_THE DATA_:
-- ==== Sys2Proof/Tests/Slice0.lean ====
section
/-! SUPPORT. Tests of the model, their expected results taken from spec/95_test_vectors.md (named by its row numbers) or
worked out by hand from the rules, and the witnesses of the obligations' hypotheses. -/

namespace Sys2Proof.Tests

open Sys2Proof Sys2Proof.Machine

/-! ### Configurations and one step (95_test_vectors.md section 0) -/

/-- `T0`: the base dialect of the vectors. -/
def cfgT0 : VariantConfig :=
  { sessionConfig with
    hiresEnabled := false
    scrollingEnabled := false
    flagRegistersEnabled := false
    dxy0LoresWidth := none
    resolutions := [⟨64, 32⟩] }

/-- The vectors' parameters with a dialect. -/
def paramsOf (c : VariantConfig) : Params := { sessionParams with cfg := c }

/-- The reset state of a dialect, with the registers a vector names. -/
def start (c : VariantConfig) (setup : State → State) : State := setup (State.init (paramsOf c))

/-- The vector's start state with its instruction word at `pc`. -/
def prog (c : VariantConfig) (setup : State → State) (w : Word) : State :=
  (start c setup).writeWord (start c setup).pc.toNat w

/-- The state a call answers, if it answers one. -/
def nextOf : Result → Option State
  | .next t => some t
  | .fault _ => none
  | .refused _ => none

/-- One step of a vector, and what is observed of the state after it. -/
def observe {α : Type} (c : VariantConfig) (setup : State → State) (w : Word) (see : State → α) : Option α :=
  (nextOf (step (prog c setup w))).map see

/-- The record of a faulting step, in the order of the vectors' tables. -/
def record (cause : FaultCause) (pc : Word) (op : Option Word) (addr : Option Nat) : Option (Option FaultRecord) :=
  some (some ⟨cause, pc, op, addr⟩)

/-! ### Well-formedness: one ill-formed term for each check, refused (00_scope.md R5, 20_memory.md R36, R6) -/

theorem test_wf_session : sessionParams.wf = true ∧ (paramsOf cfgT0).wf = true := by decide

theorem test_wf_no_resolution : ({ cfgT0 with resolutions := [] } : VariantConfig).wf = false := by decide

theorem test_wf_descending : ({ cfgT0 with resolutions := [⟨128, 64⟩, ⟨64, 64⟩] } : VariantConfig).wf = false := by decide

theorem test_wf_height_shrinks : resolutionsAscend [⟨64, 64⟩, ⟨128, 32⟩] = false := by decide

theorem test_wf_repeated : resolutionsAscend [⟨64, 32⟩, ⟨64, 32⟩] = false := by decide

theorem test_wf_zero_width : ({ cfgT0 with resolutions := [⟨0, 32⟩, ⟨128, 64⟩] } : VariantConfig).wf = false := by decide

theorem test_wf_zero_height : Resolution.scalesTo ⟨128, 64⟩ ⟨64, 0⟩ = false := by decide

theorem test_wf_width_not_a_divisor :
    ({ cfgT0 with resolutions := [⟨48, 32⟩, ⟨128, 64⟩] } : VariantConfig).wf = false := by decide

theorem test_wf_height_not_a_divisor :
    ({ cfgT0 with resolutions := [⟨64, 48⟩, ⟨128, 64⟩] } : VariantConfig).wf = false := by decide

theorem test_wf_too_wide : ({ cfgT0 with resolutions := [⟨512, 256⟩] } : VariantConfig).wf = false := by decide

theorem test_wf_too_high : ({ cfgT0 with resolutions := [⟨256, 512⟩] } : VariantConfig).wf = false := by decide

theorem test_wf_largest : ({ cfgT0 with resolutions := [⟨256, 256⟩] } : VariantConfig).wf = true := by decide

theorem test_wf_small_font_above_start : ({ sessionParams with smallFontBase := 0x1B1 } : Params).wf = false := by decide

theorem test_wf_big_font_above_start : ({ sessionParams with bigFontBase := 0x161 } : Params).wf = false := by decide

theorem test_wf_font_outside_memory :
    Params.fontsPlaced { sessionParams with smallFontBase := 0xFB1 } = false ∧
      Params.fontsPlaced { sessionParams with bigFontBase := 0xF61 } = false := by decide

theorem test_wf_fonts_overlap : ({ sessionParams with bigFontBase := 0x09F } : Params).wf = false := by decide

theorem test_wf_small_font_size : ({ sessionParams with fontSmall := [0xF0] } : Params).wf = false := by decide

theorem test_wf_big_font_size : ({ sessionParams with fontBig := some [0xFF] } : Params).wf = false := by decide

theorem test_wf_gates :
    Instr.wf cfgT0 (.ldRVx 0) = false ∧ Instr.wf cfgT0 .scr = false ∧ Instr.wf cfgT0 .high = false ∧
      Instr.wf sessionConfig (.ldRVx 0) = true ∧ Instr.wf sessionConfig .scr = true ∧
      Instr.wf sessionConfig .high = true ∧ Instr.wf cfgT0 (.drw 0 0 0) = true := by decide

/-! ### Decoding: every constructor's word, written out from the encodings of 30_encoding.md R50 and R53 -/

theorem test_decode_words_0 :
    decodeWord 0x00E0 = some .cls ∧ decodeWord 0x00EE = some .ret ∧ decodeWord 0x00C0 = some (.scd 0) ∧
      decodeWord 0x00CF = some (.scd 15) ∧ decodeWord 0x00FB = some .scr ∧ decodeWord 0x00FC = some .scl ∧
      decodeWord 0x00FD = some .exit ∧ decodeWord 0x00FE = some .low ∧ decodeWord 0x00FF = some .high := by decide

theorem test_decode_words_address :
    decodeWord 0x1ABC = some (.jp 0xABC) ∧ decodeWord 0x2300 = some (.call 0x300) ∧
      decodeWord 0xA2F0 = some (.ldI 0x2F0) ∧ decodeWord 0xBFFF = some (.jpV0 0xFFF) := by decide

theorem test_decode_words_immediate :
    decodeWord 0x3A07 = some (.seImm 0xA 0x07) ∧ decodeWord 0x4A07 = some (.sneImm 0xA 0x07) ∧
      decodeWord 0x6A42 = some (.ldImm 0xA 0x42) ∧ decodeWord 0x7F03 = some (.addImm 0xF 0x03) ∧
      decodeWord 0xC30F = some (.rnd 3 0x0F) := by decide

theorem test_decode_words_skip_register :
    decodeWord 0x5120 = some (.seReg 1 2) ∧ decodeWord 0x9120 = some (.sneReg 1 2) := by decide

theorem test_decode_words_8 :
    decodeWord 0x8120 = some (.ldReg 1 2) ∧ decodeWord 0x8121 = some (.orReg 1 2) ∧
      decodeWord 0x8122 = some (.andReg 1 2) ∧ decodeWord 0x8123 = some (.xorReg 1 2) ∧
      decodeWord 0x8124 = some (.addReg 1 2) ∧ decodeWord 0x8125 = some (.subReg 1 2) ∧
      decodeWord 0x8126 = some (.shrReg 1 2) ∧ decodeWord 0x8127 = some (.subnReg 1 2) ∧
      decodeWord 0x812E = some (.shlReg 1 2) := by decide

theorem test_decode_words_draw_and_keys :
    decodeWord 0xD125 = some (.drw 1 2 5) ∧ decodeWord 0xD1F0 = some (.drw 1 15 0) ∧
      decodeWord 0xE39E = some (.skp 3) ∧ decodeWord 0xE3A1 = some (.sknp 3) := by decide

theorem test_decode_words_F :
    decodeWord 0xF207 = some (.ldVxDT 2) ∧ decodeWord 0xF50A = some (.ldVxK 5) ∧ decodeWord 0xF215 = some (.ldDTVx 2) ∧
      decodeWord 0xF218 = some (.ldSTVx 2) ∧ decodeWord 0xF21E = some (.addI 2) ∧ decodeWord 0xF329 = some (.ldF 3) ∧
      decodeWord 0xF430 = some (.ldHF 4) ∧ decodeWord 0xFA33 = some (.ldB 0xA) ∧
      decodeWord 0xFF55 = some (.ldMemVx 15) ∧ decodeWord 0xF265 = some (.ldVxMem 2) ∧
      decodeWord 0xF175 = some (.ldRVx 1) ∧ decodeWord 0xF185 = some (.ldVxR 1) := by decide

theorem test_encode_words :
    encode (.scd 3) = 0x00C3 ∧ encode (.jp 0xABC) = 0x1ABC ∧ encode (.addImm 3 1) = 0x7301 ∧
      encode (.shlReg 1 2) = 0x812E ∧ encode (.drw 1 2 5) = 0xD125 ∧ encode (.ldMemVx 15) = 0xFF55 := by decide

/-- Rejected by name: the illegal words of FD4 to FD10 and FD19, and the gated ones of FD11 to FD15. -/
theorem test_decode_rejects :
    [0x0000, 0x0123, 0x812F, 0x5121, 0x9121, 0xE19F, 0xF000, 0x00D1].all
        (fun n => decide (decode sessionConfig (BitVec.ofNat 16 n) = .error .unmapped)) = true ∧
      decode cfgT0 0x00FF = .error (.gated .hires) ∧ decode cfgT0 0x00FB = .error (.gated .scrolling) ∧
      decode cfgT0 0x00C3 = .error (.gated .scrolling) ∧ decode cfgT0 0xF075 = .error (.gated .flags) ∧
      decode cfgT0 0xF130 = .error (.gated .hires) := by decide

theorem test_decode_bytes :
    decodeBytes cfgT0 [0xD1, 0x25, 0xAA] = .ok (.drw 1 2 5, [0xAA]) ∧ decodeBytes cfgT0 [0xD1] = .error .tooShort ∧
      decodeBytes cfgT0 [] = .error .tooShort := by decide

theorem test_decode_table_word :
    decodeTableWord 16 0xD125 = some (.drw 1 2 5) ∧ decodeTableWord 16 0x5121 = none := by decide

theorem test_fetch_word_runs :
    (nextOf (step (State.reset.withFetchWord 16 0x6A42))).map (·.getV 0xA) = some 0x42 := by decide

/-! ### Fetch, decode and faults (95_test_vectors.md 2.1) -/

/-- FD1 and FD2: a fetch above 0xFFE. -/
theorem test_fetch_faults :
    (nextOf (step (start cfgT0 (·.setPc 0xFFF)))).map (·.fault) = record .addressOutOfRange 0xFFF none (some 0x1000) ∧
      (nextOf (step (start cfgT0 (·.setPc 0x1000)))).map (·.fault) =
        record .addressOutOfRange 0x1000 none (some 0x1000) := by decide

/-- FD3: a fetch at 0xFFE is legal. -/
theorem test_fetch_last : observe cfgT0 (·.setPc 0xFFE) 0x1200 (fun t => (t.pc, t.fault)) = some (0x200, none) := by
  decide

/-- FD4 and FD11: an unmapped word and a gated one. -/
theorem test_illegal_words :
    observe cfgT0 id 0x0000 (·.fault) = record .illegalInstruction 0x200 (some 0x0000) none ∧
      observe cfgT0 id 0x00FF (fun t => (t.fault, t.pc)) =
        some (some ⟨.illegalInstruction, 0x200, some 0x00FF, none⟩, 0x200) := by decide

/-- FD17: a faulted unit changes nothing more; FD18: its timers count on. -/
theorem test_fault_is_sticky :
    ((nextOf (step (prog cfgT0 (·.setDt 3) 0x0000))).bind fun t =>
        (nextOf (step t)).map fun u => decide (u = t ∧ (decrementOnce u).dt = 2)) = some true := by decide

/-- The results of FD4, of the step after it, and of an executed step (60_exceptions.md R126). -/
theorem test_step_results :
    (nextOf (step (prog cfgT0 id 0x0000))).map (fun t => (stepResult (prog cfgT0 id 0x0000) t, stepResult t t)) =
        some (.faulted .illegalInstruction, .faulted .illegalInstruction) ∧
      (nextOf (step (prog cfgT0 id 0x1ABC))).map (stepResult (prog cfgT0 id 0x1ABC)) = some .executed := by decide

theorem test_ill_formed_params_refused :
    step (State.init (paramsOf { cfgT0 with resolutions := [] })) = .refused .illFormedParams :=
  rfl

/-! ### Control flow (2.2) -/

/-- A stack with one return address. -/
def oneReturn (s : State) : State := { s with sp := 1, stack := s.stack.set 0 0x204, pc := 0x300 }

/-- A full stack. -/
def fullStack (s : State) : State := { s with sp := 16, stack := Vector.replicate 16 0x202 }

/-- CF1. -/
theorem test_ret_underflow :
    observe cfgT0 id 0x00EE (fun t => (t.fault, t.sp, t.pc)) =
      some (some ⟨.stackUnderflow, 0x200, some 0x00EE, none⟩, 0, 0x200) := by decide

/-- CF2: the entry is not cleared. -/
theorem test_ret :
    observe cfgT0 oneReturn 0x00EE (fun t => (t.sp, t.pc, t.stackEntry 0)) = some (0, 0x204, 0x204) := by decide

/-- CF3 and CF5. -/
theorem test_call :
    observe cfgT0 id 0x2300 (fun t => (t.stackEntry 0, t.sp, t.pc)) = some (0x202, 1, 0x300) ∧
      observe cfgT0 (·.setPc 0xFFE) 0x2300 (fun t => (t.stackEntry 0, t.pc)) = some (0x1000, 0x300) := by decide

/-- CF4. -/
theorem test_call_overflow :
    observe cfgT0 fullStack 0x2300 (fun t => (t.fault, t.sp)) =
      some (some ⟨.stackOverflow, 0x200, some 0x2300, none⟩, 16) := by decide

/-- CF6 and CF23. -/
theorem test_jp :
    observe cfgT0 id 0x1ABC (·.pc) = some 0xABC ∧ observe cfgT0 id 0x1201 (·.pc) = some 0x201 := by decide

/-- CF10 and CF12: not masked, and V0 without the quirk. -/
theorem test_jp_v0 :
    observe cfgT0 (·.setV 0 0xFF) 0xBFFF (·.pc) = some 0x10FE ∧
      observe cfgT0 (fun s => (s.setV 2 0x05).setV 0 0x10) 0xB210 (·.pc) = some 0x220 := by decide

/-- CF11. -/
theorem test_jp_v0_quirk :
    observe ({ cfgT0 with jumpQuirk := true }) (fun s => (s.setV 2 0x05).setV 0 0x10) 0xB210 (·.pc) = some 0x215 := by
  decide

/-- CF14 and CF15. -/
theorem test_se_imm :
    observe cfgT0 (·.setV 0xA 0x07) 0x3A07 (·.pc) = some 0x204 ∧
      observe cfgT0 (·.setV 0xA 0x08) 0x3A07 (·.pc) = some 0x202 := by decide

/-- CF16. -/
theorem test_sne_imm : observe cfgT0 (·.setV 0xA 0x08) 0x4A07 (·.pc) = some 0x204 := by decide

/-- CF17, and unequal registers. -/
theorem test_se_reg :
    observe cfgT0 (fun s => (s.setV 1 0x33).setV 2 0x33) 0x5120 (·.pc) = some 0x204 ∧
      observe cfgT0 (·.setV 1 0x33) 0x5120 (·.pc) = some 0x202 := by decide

_ACTION ITEM_:
In the entries above, find the line with "(95_test_vectors.md 2.1) -/" and the line with "record .addressOutOfRange 0x1000", then set down exactly those two and every line between them, nothing else.

_THE COMPLETED TASK_:
/-! ### Fetch, decode and faults (95_test_vectors.md 2.1) -/

/-- FD1 and FD2: a fetch above 0xFFE. -/
theorem test_fetch_faults :
    (nextOf (step (start cfgT0 (·.setPc 0xFFF)))).map (·.fault) = record .addressOutOfRange 0xFFF none (some 0x1000) ∧
      (nextOf (step (start cfgT0 (·.setPc 0x1000)))).map (·.fault) =
        record .addressOutOfRange 0x1000 none (some 0x1000) := by decide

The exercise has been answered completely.